theorem frameByte_eq {i : Nat} (hbits : frameByte bits i = 0xFF) : frameByte f i = frameByte g i := by
  have hbyte := congrArg (frameByte · i) h
  simp only [frameByte_and, hbits] at hbyte
  rwa [show (0xFF : Byte) = BitVec.allOnes 8 from rfl, BitVec.and_allOnes, BitVec.and_allOnes] at hbyte

theorem digitByteAt_eq {i : Nat} (hhigh : high (frameByte bits i) = 0xF0)
    (hlow : low (frameByte bits (i + 1)) = 0x0F) : digitByteAt f i = digitByteAt g i :=
  congrArg₂ (· ||| ·) (h.frameByte_and_eq hhigh) (h.frameByte_and_eq hlow)

end AgreeOn

/-! ## What each part of DECODE reads -/

section
variable {f g : Frame}

theorem wellShaped_congr (h : AgreeOn markerGroup f g) (len : BitVec 4) : wellShaped len f = wellShaped len g := by
  have h0 : frameByte f 0 = frameByte g 0 := h.frameByte_eq (by decide)
  have h1 : frameByte f 1 = frameByte g 1 := h.frameByte_eq (by decide)
  rw [wellShaped, h0, h1, wellShaped]

theorem assemble_congr (h : AgreeOn digitGroup f g) : assemble f = assemble g := by
  have h3 : digitByteAt f 2 = digitByteAt g 2 := h.digitByteAt_eq (by decide) (by decide)
  have h2 : digitByteAt f 3 = digitByteAt g 3 := h.digitByteAt_eq (by decide) (by decide)
  have h1 : digitByteAt f 4 = digitByteAt g 4 := h.digitByteAt_eq (by decide) (by decide)
  have h0 : digitByteAt f 5 = digitByteAt g 5 := h.digitByteAt_eq (by decide) (by decide)
  rw [assemble, h3, h2, h1, h0, assemble]

/-- The low nibble has the low four bits (R12). -/
theorem extractLsb'_low (b : Byte) : (low b).extractLsb' 0 4 = b.extractLsb' 0 4 := by
  revert b
  decide

theorem modeFlags_congr (h : AgreeOn flagGroup f g) : modeFlags f = modeFlags g := by
  have hlow : low (frameByte f 2) = low (frameByte g 2) := h.frameByte_and_eq (by decide)
  rw [modeFlags, ← extractLsb'_low, hlow, extractLsb'_low, modeFlags]

theorem prefixMask_congr (h : AgreeOn prefixGroup f g) : prefixMask f = prefixMask g := by
  have hbit (j : Fin 5) : prefixBit f j = prefixBit g j := by
    have hall : ∀ j, prefixBit prefixGroup j = true := by decide
    simpa only [prefixBit_and, hall, Bool.and_true] using congrArg (prefixBit · j) h
  simp only [prefixMask, hbit]

theorem baseCode_congr (h : AgreeOn baseGroup f g) : baseCode f = baseCode g := by
  have hbit (j : Fin 8) : baseBit f j = baseBit g j := by
    have hall : ∀ j, baseBit baseGroup j = true := by decide
    simpa only [baseBit_and, hall, Bool.and_true] using congrArg (baseBit · j) h
  simp only [baseCode, overrideBase, hbit]

/-- DECODE reads the five groups and no other bit (R206). -/
theorem decodeDframe_congr (hmarker : AgreeOn markerGroup f g) (hdigits : AgreeOn digitGroup f g)
    (hflags : AgreeOn flagGroup f g) (hprefix : AgreeOn prefixGroup f g) (hbase : AgreeOn baseGroup f g)
    (len : BitVec 4) : decodeDframe len f = decodeDframe len g := by
  simp only [decodeDframe, readingOf, wellShaped_congr hmarker, assemble_congr hdigits, modeFlags_congr hflags,
    prefixMask_congr hprefix, baseCode_congr hbase]

end

/-! ## What a reading says of its frame -/

/-- A reading comes from a well-shaped frame whose four digits are recognised (R206). -/
theorem decodeDframe_eq_ok {len : BitVec 4} {f : Frame} {r : Reading} (h : decodeDframe len f = .ok r) :
    wellShaped len f = true ∧ ∃ digits, recogniseAll (assemble f) = .ok digits ∧ r = readingOf f digits := by
  unfold decodeDframe at h
  split_ifs at h with hshape
  cases hdigits : recogniseAll (assemble f) with
  | error e => simp [hdigits] at h
  | ok digits =>
    simp only [hdigits, Except.ok.injEq] at h
    exact ⟨hshape, digits, rfl, h.symm⟩

/-- The marker of a digit byte is bit 7 of the frame byte that gives its high nibble (R172, R173). -/
theorem markerOf_digitByteAt (f : Frame) (i : Nat) : markerOf (digitByteAt f i) = frameBit f i 7 := by
  simp [markerOf, digitByteAt, high, low, frameBit]

/-- The bits of `rd_prefix` (R93, R201). -/
theorem prefixMask_getLsbD (f : Frame) (j : Fin 5) : (prefixMask f).getLsbD j = prefixBit f j := by
  simp only [prefixMask, BitVec.getLsbD_append, BitVec.getLsbD_ofBool]
  fin_cases j <;> simp

end Sys2Proof.Machine

namespace Sys2Proof.Proofs

open Sys2Proof.Machine

/-- Settles O56: each of the five groups that DECODE reads is without the 16 untested bits. -/
theorem untestedBitsDoNotAffectDecode : Obligations.UntestedBitsDoNotAffectDecode := by
  intro len f g htested
  have hagree : AgreeOn (~~~untestedMask) f g := htested
  exact decodeDframe_congr (hagree.mono (by decide)) (hagree.mono (by decide)) (hagree.mono (by decide))
    (hagree.mono (by decide)) (hagree.mono (by decide)) len

/-- Settles O57: the marker of Digit2 and the bit of `u` in `rd_prefix` are both `f[3][7]`. -/
theorem microPrefixAndThousandthMarkerCoincide : Obligations.MicroPrefixAndThousandthMarkerCoincide := by
  intro len f r h
  obtain ⟨-, digits, -, rfl⟩ := decodeDframe_eq_ok h
  have hmarker : (dpOf (assemble f)).getLsbD 2 = frameBit f 3 7 := by
    rw [dpOf_two]
    exact markerOf_digitByteAt f 3
  have hprefix : (prefixMask f).getLsbD 1 = frameBit f 3 7 := prefixMask_getLsbD f 1
  exact ⟨hmarker.trans hprefix.symm, hmarker.trans (frameBit_eq f 3 7 (by decide))⟩

end Sys2Proof.Proofs
end

section
/-! PROOFS. The selector words (R103): which row a SYM, DIGIT or DFRAME word selects, and that every operation's own word
selects its row and gives its operands back. -/

namespace Sys2Proof.Machine

open Sys2Proof.Laws

/-! ## The selected row of a word -/

/-- The rows of the SYM format by their priorities, for every code of `phase`: the table of R101, and no row for
`phase = 0b11` (U8). -/
theorem select_symBits (rst : Bool) (phase : BitVec 2) (cnt : BitVec 3) (valid eos : Bool) (data win0 : Byte) :
    select .sym ((symBits rst phase cnt valid eos data win0).setWidth 88) =
      if rst then some .synReset else if phase = 2 then some .synNostep else if phase = 3 then none
      else if !valid then some .synIdle else if eos then some .synClose
      else if phase = 0 then (if data = 0xA5 ∧ win0 = 0xA5 then some .synLock else some .synShift)
      else if cnt = 7 then some .synEmit else some .synFill := by
  simp only [select, Fmt.prioritised, List.find?, applies_synReset, applies_synNostep, applies_synIdle,
    applies_synClose, applies_synLock, applies_synShift, applies_synEmit, applies_synFill]
  have hphase : phase = 0 ∨ phase = 1 ∨ phase = 2 ∨ phase = 3 := by
    revert phase
    decide
  cases rst with
  | true => rfl
  | false =>
    rcases hphase with rfl | rfl | rfl | rfl
    · cases valid with
      | false => rfl
      | true =>
        cases eos with
        | true => rfl
        | false =>
          by_cases hlock : data = 0xA5#8 ∧ win0 = 0xA5#8
          · simp [hlock]
          · have hrow : (data == 0xA5#8 && win0 == 0xA5#8) = false := by grind
            simp [hlock, hrow]
    · cases valid with
      | false => rfl
      | true =>
        cases eos with
        | true => rfl
        | false =>
          by_cases hlast : cnt = 7#3
          · simp [hlast]
          · have hrow : (cnt == 7#3) = false := by simpa using hlast
            simp [hlast, hrow]
    · rfl
    · rfl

* * * * *

Return exactly, and only, the lines above starting at the line that contains "its frame -/" and ending at the line that contains "unfold decodeDframe at h".

▶ Reply
/-! ## What a reading says of its frame -/

/-- A reading comes from a well-shaped frame whose four digits are recognised (R206). -/
theorem decodeDframe_eq_ok {len : BitVec 4} {f : Frame} {r : Reading} (h : decodeDframe len f = .ok r) :
    wellShaped len f = true ∧ ∃ digits, recogniseAll (assemble f) = .ok digits ∧ r = readingOf f digits := by
  unfold decodeDframe at h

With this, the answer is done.